▸ **What the exercise asks**
An exact transcription of the lines below, from the first through the one containing "else if r.op = roRead", is the only output wanted.

(Dataset records)
========================

/-! ### Caldera banks (R96, R97, R339) -/

/-- Poison marks of the words of a line's bytes, as an answer carries them. -/
def bankRead (loc n : Nat) (ver : Bool) : M RAns := do
  let s ← get
  if ver then return { status := if s.newestBad loc n then POISON else 0, data := leBytes n (s.newestBytes loc n) }
  else
    let bs := s.marked loc n
    return { status := if bs.any (·.2) then POISON else 0, flags := BitVec.ofNat 8 (markMask loc bs), data := bs.map (·.1) }

/-- An access at a granule that is allocated to the requester; an `ldv` that has to wait is held. An `ldv` or `stv` that is only tried (`uns`)
changes nothing and waits for nothing: it tells the cause it would meet. `bad` tells that its payload came
poisoned (R336, R409): every word of it is poisoned. -/
def bankOp (loc : Nat) (ver : Bool) (r : ROp) (bad : Bool) : M RAns := do
  let s ← get
  let x := s.vword loc
  let v := r.a.toNat % 2 ^ 32
  if r.op = roCheck then return { flags := if ver then 1 else 0 }
  else if r.op = roRead then bankRead loc r.len ver
  else if r.op = roLdv then
    if !ver then return { status := VERSION }
    else match x.value v with
    | some y => return if x.bad.contains v then { status := POISON } else { value := y }
    | none => if x.gone v then return { status := VERSION } else if r.uns then return {} else stall
  else if r.op = roStv then
    if !ver then return { status := VERSION }
    else if r.uns && s.stvWaits loc then return {}
    else if x.high.any fun h => decide (v ≤ h) then return { status := VERSION }
    else if r.uns then return {}
    else do
      upd (.version loc v r.b bad)
      return {}
  else if r.op = roRclm then
    if !ver then return { status := VERSION }
    else do
      retireRange loc r.len v
      return {}
  else if r.op = roPub then do
    publishWord loc v (leNat (r.data.take 8)) (r.b, r.uns || bad)
    return {}
  else if ver then return { status := VERSION }
  else if r.op = roWrite then do
    putMarked loc (unmask loc r.sub (r.data.take r.len))
    spoil bad loc r.len
    return {}
  else if r.op = roRed then do
    redHere ⟨r.sub, r.uns, r.w⟩ loc r.a.toNat
    spoil bad loc (widthBytes r.w)
    return {}
  else
    let n := widthBytes r.w
    if s.poisoned loc n then return { status := POISON }
    else do
      let old := s.peek loc n
      let (new, fl) := amoNew r.sub r.w (RMode.of (BitVec.ofNat 2 r.len)) old r.a.toNat r.b.toNat
      match new with
      | some y => do
        upd (.poke loc (leBytes n y))
        spoil bad loc n
      | none => pure ()
      return { flags := fl.setWidth 8, value := BitVec.ofNat 64 old }

/-- An operation of a die: an allocation, a free, a query, or an access to a granule, versioned by the granule or by the requester's leaf
(R91). None is a `stv` that has joined its word's queue, to be answered when it is served (R219). -/
def dieOp (p : Packet) (r : ROp) : M (Option RAns) := do
  let s ← get
  let t := p.ten.toNat
  let o := p.addr.toNat
  let ca := calCa o
  let done := fun (a : RAns) => (pure (some a) : M (Option RAns))
  if (s.cal ca).lost then done { status := CALDERA_LOST }
  else if r.op = roAlloc then do
    match ← allocHere ca t p.spkg.toNat r.a.toNat r.uns with
    | .ok v => done { value := v }
    | .error _ => done { status := QUOTA }
  else if r.op = roQuery then done { value := (s.cal ca).quota t }
  else if r.op = roFree then do
    if ← freeHere ca t (calOff o / 65536) r.a.toNat then done {} else done { status := ILLEGAL_OPERAND }
  else if r.op = roFreeAll then do
    freeAll ca t p.spkg.toNat
    done {}
  else match s.caldera t o with
  | .error e => done { status := e }
  | .ok (_, gver) => do
    let ver := gver || r.ver
    let loc := (Space.cal ca).loc (calOff o)
    if r.op = roStv && ver && !r.uns && s.stvWaits loc then do
      let q ← nextSeq
      joinStv { ticket := q, loc := loc, ver := r.a.toNat % 2 ^ 32, val := r.b, va := 0, pkt := some p }
      return none
    else done (← bankOp loc ver r p.poison)

def serveCaldera (p : Packet) : M Unit := do
  match ← dieOp p (ROp.parse p.payload) with
  | some r => respond p 10 r.bytes (r.status == POISON && (ROp.parse p.payload).op == roRead)
  | none => pure ()

/-- The queues of waiting `stv` served; a request of another package is answered. -/
def serveQueues : M Unit := serveStv fun p c => respond p 10 ({ status := c } : RAns).bytes false

/-! ### Group barriers, translations and scrubs (R207, R231, R95; log 12) -/

/-- A group barrier packet: partition, barrier, and 0 an arrival, 1 joining, 2 leaving. -/
def serveBarrier (p : Packet) : M Unit := do
  let s ← get
  let a := p.addr.toNat
  let n := a % 2 ^ 11
  let b := a / 2 ^ 11 % 4
  let q := p.spkg.toNat
  let f := a / 2 ^ 13
  if f = 0 then setGbar n b q (max 1 (s.gbarOf n b q) + 1)
  else if f = 1 then setGbar n b q (max 1 (s.gbarOf n b q))
  else setGbar n b q 0
  groupCheck n b

/-- A translation invalidation, once no access in progress uses the translation. -/
def serveTlbi (p : Packet) : M Unit := do
  let s ← get
  let a := p.addr.toNat
  let t := p.ten.toNat
  let n := a / 2 ^ 40 % 2 ^ 11
  let all := a.testBit 55
  let va := a % 2 ^ 40 * 2 ^ 19
  if s.inUse t n (fun x l => all || samePage l x va) then stall
  else do
    upd (.dev fun d => { d with tlb := d.tlb.filter fun e => !(e.ten == t && e.pnode == n && (all || e.inPage va)) })
    respond p 0x0D [] false

/-- An acknowledgement answers an invalidation of an instruction, or one that a scrub awaits. -/
def serveAck (p : Packet) : M Unit := do
  answerReq p 0x0C
  upd (.dev fun d => { d with acks := d.acks.filter fun a => a.2 != p.tag.toNat * 16 + p.spkg.toNat })

/-- A guest block of a peer's tenant, or with bit 55 of ADDR a run of its granules, is released there: every copy and translation of it is gone,
and every shadow entry kept here for it (R95, R120; log 12). A block waits for the requests for its lines that are on their way. -/
def serveScrub (p : Packet) : M Unit := do
  let q := p.spkg.toNat
  let t := p.ten.toNat
  let a := p.addr.toNat
  if a.testBit 55 then do
    let lo := a % 2 ^ 40 / 2 ^ 16 * 2 ^ 16
    let n := (a % 2 ^ 16 + 1) * 2 ^ 16
    dropWindow lo (lo + n)
    let l := (Space.plc q 64).loc ((calCa lo).toNat * 2 ^ 31 + calOff lo)
    upd (.scrub l (l + n))
  else do
    let g := a / 2 ^ 25
    let lo := (Space.plc q t).loc (g * 2 ^ 25)
    let here := fun (x : Packet) => x.dpkg == p.spkg && x.ten == p.ten && x.addr.toNat / 2 ^ 25 == g
    let s ← get
    if s.dev.reqs.any fun r => r.keepsLine && r.ans.isNone && !r.lost && here r.pkt then stall else dropAnswers here
    dropRange lo (lo + 2 ^ 25)
    upd (.scrub lo (lo + 2 ^ 25))
    upd (.dev fun d => { d with tlb := d.tlb.filter fun e => !(e.ten == t && lfAPT e.leaf == 1 && lfPKG e.leaf == q &&
      decide (lfFRAME e.leaf * 2 ^ 19 < (g + 1) * 2 ^ 25) && decide (g * 2 ^ 25 < lfFRAME e.leaf * 2 ^ 19 + 2 ^ lfLog e.leaf)) })
  respond p 0x0D [] false

/-! ### Serving (R335, R337) -/

/-- A packet served by its agent. -/
def servePacket (p : Packet) : M Unit :=
  match p.kind.toNat with
  | 1 => serveRead p
  | 2 => answerReq p 1
  | 3 => serveWriteBack p
  | 4 => answerReq p 3
  | 5 => serveProbe p
  | 6 => answerReq p 5
  | 7 => serveFar p
  | 8 => answerReq p 7
  | 9 => serveCaldera p
  | 10 => answerReq p 9
  | 11 => serveBarrier p
  | 12 => serveTlbi p
  | 13 => serveAck p
  | 14 => serveScrub p
  | _ => pure ()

========================

▸ **Exercise output**
/-! ### Caldera banks (R96, R97, R339) -/

/-- Poison marks of the words of a line's bytes, as an answer carries them. -/
def bankRead (loc n : Nat) (ver : Bool) : M RAns := do
  let s ← get
  if ver then return { status := if s.newestBad loc n then POISON else 0, data := leBytes n (s.newestBytes loc n) }
  else
    let bs := s.marked loc n
    return { status := if bs.any (·.2) then POISON else 0, flags := BitVec.ofNat 8 (markMask loc bs), data := bs.map (·.1) }

/-- An access at a granule that is allocated to the requester; an `ldv` that has to wait is held. An `ldv` or `stv` that is only tried (`uns`)
changes nothing and waits for nothing: it tells the cause it would meet. `bad` tells that its payload came
poisoned (R336, R409): every word of it is poisoned. -/
def bankOp (loc : Nat) (ver : Bool) (r : ROp) (bad : Bool) : M RAns := do
  let s ← get
  let x := s.vword loc
  let v := r.a.toNat % 2 ^ 32
  if r.op = roCheck then return { flags := if ver then 1 else 0 }
  else if r.op = roRead then bankRead loc r.len ver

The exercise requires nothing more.